══ RECORDS PROVIDED
/-- An edge finds its cell and its room by CNT: other cells change only what the buffer holds after it. -/
theorem Block.edge_withBuf (b : Block) (other : Vector Bool 34) (bit : Bool) :
    (b.withBuf other).edge bit = (b.edge bit).withBuf ((b.withBuf other).edge bit).buf := by
  unfold edge append withBuf
  split <;> rfl

/-- An edge writes its bit to cell CNT in both, if there is room, and keeps every other cell. -/
theorem Block.noCellRead_edge (b : Block) (other : Vector Bool 34) (bit : Bool) (r : Result) :
    b.NoCellRead other (b.edge bit, r) ((b.withBuf other).edge bit, r) := by
  refine ⟨rfl, b.edge_withBuf other bit, fun j => ?_⟩
  rw [edge_cell, edge_cell]
  by_cases hj : j = b.cnt.toNat
  · by_cases hroom : b.cnt.toNat < 34
    · right
      rw [(b.append_room bit hroom).2, (append_room (b.withBuf other) bit hroom).2, if_pos hj,
        if_pos (show j = (b.withBuf other).cnt.toNat from hj)]
    · have hfull := Nat.le_of_not_lt hroom
      rw [b.append_full bit hfull, append_full (b.withBuf other) bit hfull]
      exact .inl ⟨rfl, rfl⟩
  · exact .inl ⟨b.append_cell_of_ne bit hj, append_cell_of_ne (b.withBuf other) bit hj⟩

/-- While Idle an event leaves the buffer alone. -/
theorem Block.noCellRead_react_of_idle {b : Block} (hlst : b.lst = .idle) (other : Vector Bool 34) (i : Instr) :
    b.NoCellRead other (b.react i) ((b.withBuf other).react i) := by
  by_cases hbegin : ∃ arg, i = .begin arg
  · obtain ⟨arg, rfl⟩ := hbegin
    rw [react_begin_of_idle hlst, react_begin_of_idle (b := b.withBuf other) hlst]
    exact .of_buf_kept rfl
  · have hno := not_exists.mp hbegin
    rw [react_of_idle hlst hno, react_of_idle (b := b.withBuf other) hlst hno]
    exact .of_buf_kept rfl

/-- A TICK that does not fire counts down or does nothing. -/
theorem Block.noCellRead_react_tick {b : Block} (hquiet : b.armed = true → 1 < b.tmr.toNat)
    (other : Vector Bool 34) : b.NoCellRead other (b.react .tick) ((b.withBuf other).react .tick) := by
  by_cases harmed : b.lst = .listening ∧ b.armed = true
  · simp only [react, withBuf_lst, withBuf_armed, withBuf_tmr, harmed, hquiet harmed.2, and_self, if_true]
    exact .of_buf_kept rfl
  · simp only [react, withBuf_lst, withBuf_armed, harmed, if_false]
    exact .of_buf_kept rfl

/-- While Listening an edge goes by CNT, STOP clears every cell unread, and an event that does not fire the timeout
leaves the buffer alone otherwise. -/
theorem Block.noCellRead_react_of_listening {b : Block} (hlst : b.lst = .listening) (other : Vector Bool 34) {i : Instr}
    (hquiet : i = .tick → b.armed = true → 1 < b.tmr.toNat) :
    b.NoCellRead other (b.react i) ((b.withBuf other).react i) := by
  cases i with
  | d0 | d1 =>
    simp only [react, withBuf_lst, hlst, if_true]
    exact b.noCellRead_edge other _ .none
  | tick => exact noCellRead_react_tick (hquiet rfl) other
  | begin arg =>
    simp only [react, withBuf_lst, hlst, reduceCtorEq, if_false]
    exact .of_buf_kept rfl
  | stop =>
    simp only [react, withBuf_lst, hlst, if_true]
    exact ⟨rfl, rfl, fun _ => .inr rfl⟩
  | _ => exact .of_buf_kept rfl

/-- Settles O30: no event but the firing TICK gives a reading of a cell away, Idle or Listening. -/
theorem onlyTheFiringTickReadsTheBuffer : Obligations.OnlyTheFiringTickReadsTheBuffer := by
  intro i s other hquiet
  have hnoread : s.block.NoCellRead other (s.block.react i) ((s.block.withBuf other).react i) := by
    cases hlst : s.block.lst with
    | idle => exact Block.noCellRead_react_of_idle hlst other i
    | listening =>
      refine Block.noCellRead_react_of_listening hlst other fun hi harmed => ?_
      by_contra hle
      exact hquiet ⟨hi, hlst, harmed, Nat.le_of_not_lt hle⟩
  obtain ⟨hresult, hblock, hcells⟩ := hnoread
  exact ⟨_, _, exec_react i s, exec_react i (withCells s other), congrArg₂ (State.mk · s.inputs ·) hblock hresult, hcells⟩

/-! ### What the timeout reads (R53, 41_frame_classifier.md R111 to R115) -/

theorem Block.firstCells_congr {b c : Block} {n : Nat} (h : ∀ j < n, b.cell j = c.cell j) :
    b.firstCells n = c.firstCells n := by
  apply List.ext_getElem (by simp)
  intro j hb hc
  have hj : j < n := by rw [firstCells_length] at hb; omega
  rw [← List.getD_eq_getElem _ false hb, ← List.getD_eq_getElem _ false hc, firstCells_getD b hj, firstCells_getD c hj]
  exact h j hj

theorem Block.timeoutResult_of_long {b : Block} (h : 34 ≤ b.cnt.toNat) :
    b.timeoutResult = validate .long (b.firstCells 34) := by
  have hfloor : 4 ≤ b.cnt.toNat := by omega
  simp [timeoutResult, floorOk, classify, isLong, hfloor, h]

theorem Block.timeoutResult_of_short {b : Block} (h : 26 ≤ b.cnt.toNat) (hlong : b.cnt.toNat < 34) :
    b.timeoutResult = validate .short (b.firstCells 26) := by
  have hfloor : 4 ≤ b.cnt.toNat := by omega
  simp [timeoutResult, floorOk, classify, isLong, isShort, hfloor, h, hlong, Nat.not_le.mpr hlong]

theorem Block.timeoutResult_of_keypad {b : Block} (h : b.cnt.toNat = 4) :
    b.timeoutResult = .keypad (keypadValue (b.firstCells 4)) := by
  simp [timeoutResult, floorOk, classify, isLong, isShort, isKeypad, h]

/-- A count below 26 other than 4 matches no row, below the floor or above it (R97, R114). -/
theorem Block.timeoutResult_of_dropped {b : Block} (hshort : b.cnt.toNat < 26) (hkeypad : b.cnt.toNat ≠ 4) :
    b.timeoutResult = .none := by
  have hlong : ¬34 ≤ b.cnt.toNat := by omega
  simp [timeoutResult, classify, isLong, isShort, isKeypad, hlong, Nat.not_le.mpr hshort, hkeypad]

/-- The timeout's result is a function of the count and the leading cells the count selects. -/
theorem Block.timeoutResult_congr {b c : Block} (hcnt : c.cnt = b.cnt)
    (hcells : ∀ j < prefixRead b.cnt, b.cell j = c.cell j) : c.timeoutResult = b.timeoutResult := by
  have hprefix := (firstCells_congr hcells).symm
  by_cases hlong : 34 ≤ b.cnt.toNat
  · rw [prefixRead, if_pos hlong] at hprefix
    rw [timeoutResult_of_long (hcnt ▸ hlong), timeoutResult_of_long hlong, hprefix]
  by_cases hshort : 26 ≤ b.cnt.toNat
  · have hlt := Nat.lt_of_not_le hlong
    rw [prefixRead, if_neg hlong, if_pos hshort] at hprefix
    rw [timeoutResult_of_short (hcnt ▸ hshort) (hcnt ▸ hlt), timeoutResult_of_short hshort hlt, hprefix]
  by_cases hkeypad : b.cnt.toNat = 4
  · rw [prefixRead, if_neg hlong, if_neg hshort, if_pos hkeypad] at hprefix
    rw [timeoutResult_of_keypad (hcnt ▸ hkeypad), timeoutResult_of_keypad hkeypad, hprefix]
  · have hlt := Nat.lt_of_not_le hshort
    rw [timeoutResult_of_dropped (hcnt ▸ hlt) (hcnt ▸ hkeypad), timeoutResult_of_dropped hlt hkeypad]

/-- The firing TICK is the timeout of R96: clear, with the result read before. -/
theorem exec_tick_of_firing {s : State} (h : Firing s) :
    exec .tick s = s.finish s.block.clear s.block.timeoutResult := by
  obtain ⟨hlst, harmed, htmr⟩ := h
  simp [exec_react, Block.react, hlst, harmed, htmr]

/-- Settles O31: the clear leaves nothing of the cells, and the result takes only the leading ones. -/
theorem timeoutReadsOnlyTheLeadingCells : Obligations.TimeoutReadsOnlyTheLeadingCells := by
  intro s other hfiring hcells
  have hresult : (withCells s other).block.timeoutResult = s.block.timeoutResult := Block.timeoutResult_congr rfl hcells
  rw [exec_tick_of_firing hfiring, exec_tick_of_firing (s := withCells s other) hfiring, hresult]
  rfl

/-! ### STOP as a barrier (R60) -/

/-- An accepted STOP leaves nothing of the block but its quiet period (43_lifecycle.md R138). -/
theorem Block.present_stop_of_listening {b : Block} (hlst : b.lst = .listening) :
    b.present (.event (encode .stop)) = ({ b.clear with lst := .idle }, .stopped) := by
  simp [react, hlst]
════
WORK TO BE COMPLETED →
Filter the entries down to the lines containing "validate". Copy each of those lines.

RESPONSE AREA →
    b.timeoutResult = validate .long (b.firstCells 34) := by
    b.timeoutResult = validate .short (b.firstCells 26) := by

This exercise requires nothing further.